_About this exercise_
From the data that follows, print exactly the lines starting at the one containing "theorem test_sknp : seen" and ending at the one containing "theorem test_ld_nn : seen"; include both of them and nothing more.

-- Provided material follows --

-- ==== Sys2Proof/Tests/Slice0.lean ====
section
/-! SUPPORT. Tests on fixed values, every expected result from the spec (95_test_vectors.md, or the rule named), and for every statement
with hypotheses a concrete case that meets them. -/

namespace Sys2Proof.Machine.Tests

open Sys2Proof Sys2Proof.Machine

/-! ## Legality: one ill-formed word for each check, and the program length (30_encoding.md R60, 20_memory.md R45) -/

theorem test_illegal_group0 : wordLegal 0x0000 = false ∧ wordLegal 0x01E0 = false ∧ wordLegal 0x00E1 = false := by decide
theorem test_illegal_group5 : wordLegal 0x5AB1 = false := by decide
theorem test_illegal_group8 : wordLegal 0x8AB9 = false ∧ wordLegal 0x800F = false := by decide
theorem test_illegal_group9 : wordLegal 0x9AB5 = false := by decide
theorem test_illegal_groupE : wordLegal 0xE09F = false ∧ wordLegal 0xE0A0 = false := by decide
theorem test_illegal_groupF : wordLegal 0xF0FF = false ∧ wordLegal 0xF056 = false := by decide
theorem test_legal_neighbours : wordLegal 0x00E0 = true ∧ wordLegal 0x800E = true ∧ wordLegal 0xD000 = true := by decide
theorem test_program_too_long : programFits (List.replicate 3585 0x00#8) = false := by
  rw [programFits, List.length_replicate]; decide
theorem test_program_longest : programFits (List.replicate 3584 0x00#8) = true := by
  rw [programFits, List.length_replicate]; decide

/-! ## Decoding: a word of every constructor, written bit by bit from the opcode table (30_encoding.md section 4) -/

theorem test_decode_flow :
    decode 0b0000000011100000#16 = .ok .cls ∧ decode 0b0000000011101110#16 = .ok .ret ∧
    decode 0b0001101010111100#16 = .ok (.jp 0xABC) ∧ decode 0b0010111111111111#16 = .ok (.call 0xFFF) ∧
    decode 0b1011001100000001#16 = .ok (.jpV0Nnn 0x301) := by decide

theorem test_decode_skip :
    decode 0b0011101001111111#16 = .ok (.seVxNn 0xA 0x7F) ∧ decode 0b0100010110000001#16 = .ok (.sneVxNn 0x5 0x81) ∧
    decode 0b0101101010110000#16 = .ok (.seVxVy 0xA 0xB) ∧ decode 0b1001000100100000#16 = .ok (.sneVxVy 0x1 0x2) ∧
    decode 0b1110000010011110#16 = .ok (.skpVx 0x0) ∧ decode 0b1110111110100001#16 = .ok (.sknpVx 0xF) := by decide

theorem test_decode_load_and_random :
    decode 0b0110101000101100#16 = .ok (.ldVxNn 0xA 0x2C) ∧ decode 0b0111000111111110#16 = .ok (.addVxNn 0x1 0xFE) ∧
    decode 0b1100000100001111#16 = .ok (.rndVxNn 0x1 0x0F) := by decide

theorem test_decode_group8 :
    decode 0b1000000100100000#16 = .ok (.ldVxVy 0x1 0x2) ∧ decode 0b1000000100100001#16 = .ok (.orVxVy 0x1 0x2) ∧
    decode 0b1000000100100010#16 = .ok (.andVxVy 0x1 0x2) ∧ decode 0b1000000100100011#16 = .ok (.xorVxVy 0x1 0x2) ∧
    decode 0b1000101010110100#16 = .ok (.addVxVy 0xA 0xB) ∧ decode 0b1000000100100101#16 = .ok (.subVxVy 0x1 0x2) ∧
    decode 0b1000000111110110#16 = .ok (.shrVx 0x1 0xF) ∧ decode 0b1000000100100111#16 = .ok (.subnVxVy 0x1 0x2) ∧
    decode 0b1000000000001110#16 = .ok (.shlVx 0x0 0x0) := by decide

theorem test_decode_index_and_memory :
    decode 0b1010001011110000#16 = .ok (.ldINnn 0x2F0) ∧ decode 0b1111000100011110#16 = .ok (.addIVx 0x1) ∧
    decode 0b1111101000101001#16 = .ok (.ldFVx 0xA) ∧ decode 0b1111111000110011#16 = .ok (.ldBVx 0xE) ∧
    decode 0b1111001001010101#16 = .ok (.ldMemVx 0x2) ∧ decode 0b1111000001100101#16 = .ok (.ldVxMem 0x0) := by decide

theorem test_decode_display : decode 0b1101010110100011#16 = .ok (.drwVxVyN 0x5 0xA 0x3) := by decide

theorem test_decode_timer_and_key :
    decode 0b1111000100000111#16 = .ok (.ldVxDt 0x1) ∧ decode 0b1111010100001010#16 = .ok (.ldVxK 0x5) ∧
    decode 0b1111000000010101#16 = .ok (.ldDtVx 0x0) ∧ decode 0b1111110000011000#16 = .ok (.ldStVx 0xC) := by decide

/-- 95_test_vectors.md 2.1: one illegal word of each group is rejected under the group's name. -/
theorem test_decode_rejects_by_name :
    decode 0x00FE = .error .group0 ∧ decode 0x500F = .error .group5 ∧ decode 0x8008 = .error .group8 ∧
    decode 0x9AB5 = .error .group9 ∧ decode 0xE19D = .error .groupE ∧ decode 0xF075 = .error .groupF := by decide

/-- 30_encoding.md R50, 20_memory.md R33: the first byte is the high one. -/
theorem test_table_word : decodeTableWord 16 0x3005 = some (.seVxNn 0x0 0x05) ∧ decodeTableWord 16 0x5AB1 = none := by decide

theorem test_encode_bytes : encodeBytes (.jp 0x204) = [0x12, 0x04] := by decide

/-! ## One step on a small state -/

/-- The reset state with these registers. -/
def withRegs (l : List (Reg × Byte)) : State := l.foldl (fun s p => s.setReg p.1 p.2) State.reset

/-- The state in which the host presents `keys` and `rnd` to a step that fetches `w`. -/
def about (s : State) (w : Nat) (keys : Word := 0) (rnd : Byte := 0) : State :=
  { s.withFetchWord 16 w with inputs := [⟨keys, rnd⟩] }

/-- What `f` shows of the state after one step that fetches `w`. -/
def seen {α : Type} (f : State → α) (s : State) (w : Nat) (keys : Word := 0) (rnd : Byte := 0) : Option α :=
  match step (about s w keys rnd) with
  | .next t => some (f t)
  | .fault _ => none
  | .refused _ => none

/-- F1. -/
theorem test_jp : seen (fun t => t.pc) State.reset 0x1ABC = some 0x0ABC := by decide
/-- F4, F5. -/
theorem test_call_last_push :
    seen (fun t => (t.stackTop, t.sp, t.pc, t.popSp.stackTop)) { State.reset with pc := 0x456, sp := 15 } 0x2300 =
      some (0x0000, 16, 0x0300, 0x0456) := by decide
theorem test_call_overflow :
    seen (fun t => (t.status, t.sp, t.pc)) { State.reset with pc := 0x456, sp := 16 } 0x2300 = some (.stackOverflow, 16, 0x0456) := by
  decide
/-- F7, F6. -/
theorem test_ret :
    seen (fun t => (t.sp, t.pc)) { State.reset with sp := 2, stack := State.reset.stack.set 1 0x0ABC } 0x00EE =
      some (1, 0x0ABE) := by decide
theorem test_ret_underflow : seen (fun t => (t.status, t.sp, t.pc)) State.reset 0x00EE = some (.stackUnderflow, 0, 0x0200) := by decide
/-- F9. -/
theorem test_jp_v0 : seen (fun t => t.pc) (withRegs [(0, 0xFF)]) 0xBFFF = some 0x10FE := by decide
/-- F12: a fetch at 0xFFF takes its second byte from 0x000. -/
theorem test_fetch_wraps : seen (fun t => t.pc) { State.reset with pc := 0xFFF } 0x1234 = some 0x0234 := by decide

/-- K1, K2. -/
theorem test_se_nn :
    seen (fun t => t.pc) (withRegs [(0, 5)]) 0x3005 = some 0x204 ∧ seen (fun t => t.pc) (withRegs [(0, 5)]) 0x3006 = some 0x202 := by
  decide
theorem test_sne_nn :
    seen (fun t => t.pc) (withRegs [(0, 5)]) 0x4005 = some 0x202 ∧ seen (fun t => t.pc) (withRegs [(0, 5)]) 0x4006 = some 0x204 := by
  decide
/-- K6. -/
theorem test_se_vy : seen (fun t => t.pc) (withRegs [(1, 7), (2, 8)]) 0x5120 = some 0x202 := by decide
theorem test_sne_vy : seen (fun t => t.pc) (withRegs [(1, 7), (2, 8)]) 0x9120 = some 0x204 := by decide
/-- K12. -/
theorem test_skip_wraps : seen (fun t => t.pc) { State.reset with pc := 0xFFFE } 0x3000 = some 0x0002 := by decide
/-- K10: the low nibble selects the key. -/
theorem test_skp : seen (fun t => (t.pc, t.key)) (withRegs [(3, 0x13)]) 0xE39E 0x0008 = some (0x204, 0x0008) := by decide
/-- K8. -/
theorem test_sknp : seen (fun t => t.pc) (withRegs [(3, 0x0A)]) 0xE3A1 0x0400 = some 0x202 := by decide

/-- A1, A2. -/
theorem test_ld_nn : seen (fun t => (t.reg 0xA, t.pc)) State.reset 0x6A2C = some (0x2C, 0x202) := by decide
theorem test_add_nn : seen (fun t => (t.reg 1, t.reg 0xF)) (withRegs [(1, 0xFF), (0xF, 5)]) 0x7101 = some (0x00, 0x05) := by decide
/-- A4 to A7. -/
theorem test_ld_vy : seen (fun t => t.reg 1) (withRegs [(2, 0x33)]) 0x8120 = some 0x33 := by decide
theorem test_or : seen (fun t => (t.reg 1, t.reg 0xF)) (withRegs [(1, 0xF0), (2, 0x0F), (0xF, 1)]) 0x8121 = some (0xFF, 1) := by decide
theorem test_and : seen (fun t => t.reg 1) (withRegs [(1, 0xF3), (2, 0x3C)]) 0x8122 = some 0x30 := by decide
theorem test_xor : seen (fun t => t.reg 1) (withRegs [(1, 0xFF), (2, 0x0F)]) 0x8123 = some 0xF0 := by decide
/-- S1, A12. -/
theorem test_add_vy : seen (fun t => (t.reg 1, t.reg 0xF)) (withRegs [(1, 250), (2, 10)]) 0x8124 = some (4, 1) := by decide
theorem test_add_vf : seen (fun t => t.reg 0xF) (withRegs [(1, 100), (0xF, 200)]) 0x8F14 = some 1 := by decide
/-- A17, A18. -/
theorem test_sub_borrow : seen (fun t => (t.reg 1, t.reg 0xF)) (withRegs [(1, 5), (2, 10)]) 0x8125 = some (251, 0) := by decide
theorem test_sub_equal : seen (fun t => (t.reg 1, t.reg 0xF)) (withRegs [(1, 9), (2, 9)]) 0x8125 = some (0, 1) := by decide
/-- A22, A23. -/
theorem test_shr : seen (fun t => (t.reg 1, t.reg 0xF, t.reg 7)) (withRegs [(1, 3), (7, 0xFF)]) 0x8176 = some (1, 1, 0xFF) := by decide
theorem test_shr_vf : seen (fun t => t.reg 0xF) (withRegs [(0xF, 2)]) 0x8F06 = some 0 := by decide
/-- A24, A25. -/
theorem test_subn : seen (fun t => (t.reg 1, t.reg 0xF)) (withRegs [(1, 3), (2, 10)]) 0x8127 = some (7, 1) := by decide
theorem test_subn_borrow : seen (fun t => (t.reg 1, t.reg 0xF)) (withRegs [(1, 10), (2, 3)]) 0x8127 = some (249, 0) := by decide
/-- A26, A28. -/
theorem test_shl : seen (fun t => (t.reg 1, t.reg 0xF)) (withRegs [(1, 0xC1)]) 0x812E = some (0x82, 1) := by decide
theorem test_shl_vf : seen (fun t => t.reg 0xF) (withRegs [(0xF, 0x41)]) 0x8F0E = some 0 := by decide
/-- A29. -/
theorem test_rnd : seen (fun t => t.reg 1) State.reset 0xC10F 0 0xA7 = some 0x07 := by decide

/-- M1. -/
theorem test_ld_i : seen (fun t => t.i) State.reset 0xA2F0 = some 0x02F0 := by decide
/-- M4, M5. -/
theorem test_add_i_equal : seen (fun t => (t.i, t.reg 0xF)) { withRegs [(1, 0xFF)] with i := 0x0F00 } 0xF11E = some (0x0FFF, 0) := by decide
theorem test_add_i_wraps : seen (fun t => (t.i, t.reg 0xF)) { withRegs [(1, 0x01)] with i := 0xFFFF } 0xF11E = some (0x0000, 1) := by decide
/-- M9, M10. -/
theorem test_ld_f : seen (fun t => t.i) (withRegs [(0, 0x0F)]) 0xF029 = some 0x004B := by decide
theorem test_ld_f_invalid :
    seen (fun t => (t.status, t.i, t.pc)) { withRegs [(0, 0x10)] with i := 0x0123 } 0xF029 = some (.invalidFontIndex, 0x0123, 0x0200) := by
  decide
/-- M12, S4. -/
theorem test_ld_b_wraps : seen (fun t => t.memReads 0xFFE 3) { withRegs [(1, 123)] with i := 0xFFE } 0xF133 = some [1, 2, 3] := by decide
theorem test_ld_b : seen (fun t => (t.memReads 0x300 3, t.i)) { withRegs [(1, 246)] with i := 0x300 } 0xF133 = some ([2, 4, 6], 0x300) := by
  decide
/-- M13. -/
theorem test_st_regs :
    seen (fun t => (t.memReads 0x300 4, t.i)) { withRegs [(0, 0x11), (1, 0x22), (2, 0x33), (3, 0x44)] with i := 0x300 } 0xF255 =
      some ([0x11, 0x22, 0x33, 0x00], 0x300) := by decide
/-- M15, M17. -/
theorem test_ld_regs :
    seen (fun t => (t.reg 0, t.reg 1)) { State.reset.storeBytes 0x300 [0x9A, 0xBC] with i := 0x300 } 0xF065 = some (0x9A, 0x00) := by decide
theorem test_ld_regs_truncates :
    seen (fun t => (t.reg 0, t.i)) { State.reset.storeBytes 0x234 [0x77] with i := 0x1234 } 0xF065 = some (0x77, 0x1234) := by decide

/-- G1. -/
theorem test_cls :
    seen (fun t => (t.pixel 5 9, t.drawFlag)) { State.reset with gfx := blankGfx.flip 5 9 } 0x00E0 = some (false, true) := by decide
/-- G4: most significant bit first, and wraparound in x. -/
theorem test_drw_wraps :
    seen (fun t => (t.pixel 63 31, t.pixel 0 31, t.pixel 1 31, t.reg 0xF))
      { (withRegs [(1, 63), (2, 31)]).storeBytes 0x300 [0xC0] with i := 0x300 } 0xD121 = some (true, true, false, 0) := by decide
/-- G9: one of two pixels collides. -/
theorem test_drw_collides :
    seen (fun t => (t.pixel 0 0, t.pixel 1 0, t.reg 0xF, t.drawFlag))
      { State.reset.storeBytes 0x300 [0xC0] with i := 0x300, gfx := blankGfx.flip 0 0 } 0xD121 = some (false, true, 1, true) := by decide

/-- T1. -/
theorem test_ld_dt : seen (fun t => (t.reg 1, t.dt)) { State.reset with dt := 0x2A } 0xF107 = some (0x2A, 0x29) := by decide
/-- T2, T3. -/
theorem test_set_dt : seen (fun t => t.dt) (withRegs [(0, 3)]) 0xF015 = some 2 := by decide
theorem test_set_dt_zero : seen (fun t => t.dt) { State.reset with dt := 9 } 0xF015 = some 0 := by decide
/-- T4, T5. -/
theorem test_set_st : seen (fun t => (t.st, t.soundTriggered)) (withRegs [(0, 1)]) 0xF018 = some (0, true) := by decide
theorem test_set_st_cancels : seen (fun t => (t.st, t.soundTriggered)) { State.reset with st := 1 } 0xF018 = some (0, false) := by decide
/-- T10, T11. -/
theorem test_ld_k_waits :
    seen (fun t => (t.status, t.pc, t.dt, t.st, t.soundTriggered)) { State.reset with dt := 7, st := 1, drawFlag := true } 0xF50A =
      some (.waitingForKey, 0x0200, 7, 1, false) := by decide
theorem test_ld_k :
    seen (fun t => (t.reg 5, t.pc, t.key, t.dt, t.st, t.soundTriggered)) { State.reset with dt := 7, st := 1 } 0xF50A 0x0088 =
      some (0x03, 0x0202, 0x0088, 6, 0, true) := by decide
/-- T14. -/
theorem test_illegal_word_does_not_tick :
    seen (fun t => (t.status, t.pc, t.dt, t.st)) { State.reset with dt := 7, st := 1 } 0x0000 = some (.unknownOpcode, 0x0200, 7, 1) := by
  decide
/-- T15, T16. -/
theorem test_draw_flag_cleared :
    seen (fun t => t.drawFlag) { State.reset with drawFlag := true } 0x6000 = some false ∧
    seen (fun t => t.drawFlag) { State.reset with drawFlag := true } 0xF50A = some false := by decide

/-! ## Reset, load and codes -/

/-- 20_memory.md R38: the glyph of digit 0 and the last byte of digit F; 10_state.md R27: zero after them. -/
theorem test_font_placed : State.reset.memReads 0 5 = [0xF0, 0x90, 0x90, 0x90, 0xF0] ∧ State.reset.memReads 0x4F 2 = [0x80, 0x00] := by decide

/-- B3. -/
theorem test_load_program : ∃ t, State.reset.loadProgram [0x12, 0x00] = .next t ∧ t.memReads 0x200 2 = [0x12, 0x00] ∧ t.boot = .loaded :=
  ⟨_, rfl, by decide⟩
/-- B6. -/
theorem test_load_too_large : State.reset.loadProgram (List.replicate 3585 0x00#8) = .fault .romTooLarge := by
  rw [State.loadProgram, test_program_too_long]; rfl

/-- 60_exceptions.md R170. -/
theorem test_codes :
    [Status.running, .waitingForKey, .unknownOpcode, .stackOverflow, .stackUnderflow, .invalidFontIndex].map Status.code = [0, 1, 2, 3, 4, 5] ∧
    Fault.romTooLarge.code = 6 := by decide

/-! ## Witnesses: concrete cases that meet the hypotheses of the statements -/

theorem witness_decode_ok : decode 0x8AB4 = .ok (.addVxVy 0xA 0xB) ∧ decode 0x81F6 = .ok (.shrVx 0x1 0xF) := by decide

theorem witness_table_row :
    (⟨0x8004#16, 0xF00F#16⟩ : TableRow) ∈ opcodeTable ∧ 0x8AB4#16 &&& 0xF00F#16 = 0x8004#16 := by decide

/-- StepLatchesItsInputs: a step answers; an input lined up; none lined up. -/
theorem witness_step_latches :
    (∃ t, step (about State.reset 0x6A2C 0x0088 0x11) = .next t) ∧
    (about State.reset 0x6A2C 0x0088 0x11).inputs = ⟨0x0088, 0x11⟩ :: [] ∧ State.reset.inputs = [] :=
  ⟨⟨_, rfl⟩, rfl, rfl⟩

/-- StepRunsTheDecodedInstruction, with an instruction that completes and with one that raises. -/
theorem witness_step_runs :
    (∃ (s t : State), decode s.fetchWord = .ok (.ldVxNn 0xA 0x2C) ∧
      exec (.ldVxNn 0xA 0x2C) { s with key := s.nextInput.pressedKeys, rnd := s.nextInput.rnd, drawFlag := false, soundTriggered := false,
                                       inputs := s.inputs.tail, steps := s.steps + 1, boot := .running } = .next t ∧ t.status = .running) ∧
    ∃ (s t : State), decode s.fetchWord = .ok .ret ∧
      exec .ret { s with key := s.nextInput.pressedKeys, rnd := s.nextInput.rnd, drawFlag := false, soundTriggered := false,
                         inputs := s.inputs.tail, steps := s.steps + 1, boot := .running } = .next t ∧ t.status ≠ .running :=
  ⟨⟨about State.reset 0x6A2C, _, by decide, rfl, by decide⟩, ⟨about State.reset 0x00EE, _, by decide, rfl, by decide⟩⟩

-- Provided material concluded --

_Solution_
theorem test_sknp : seen (fun t => t.pc) (withRegs [(3, 0x0A)]) 0xE3A1 0x0400 = some 0x202 := by decide

/-- A1, A2. -/
theorem test_ld_nn : seen (fun t => (t.reg 0xA, t.pc)) State.reset 0x6A2C = some (0x2C, 0x202) := by decide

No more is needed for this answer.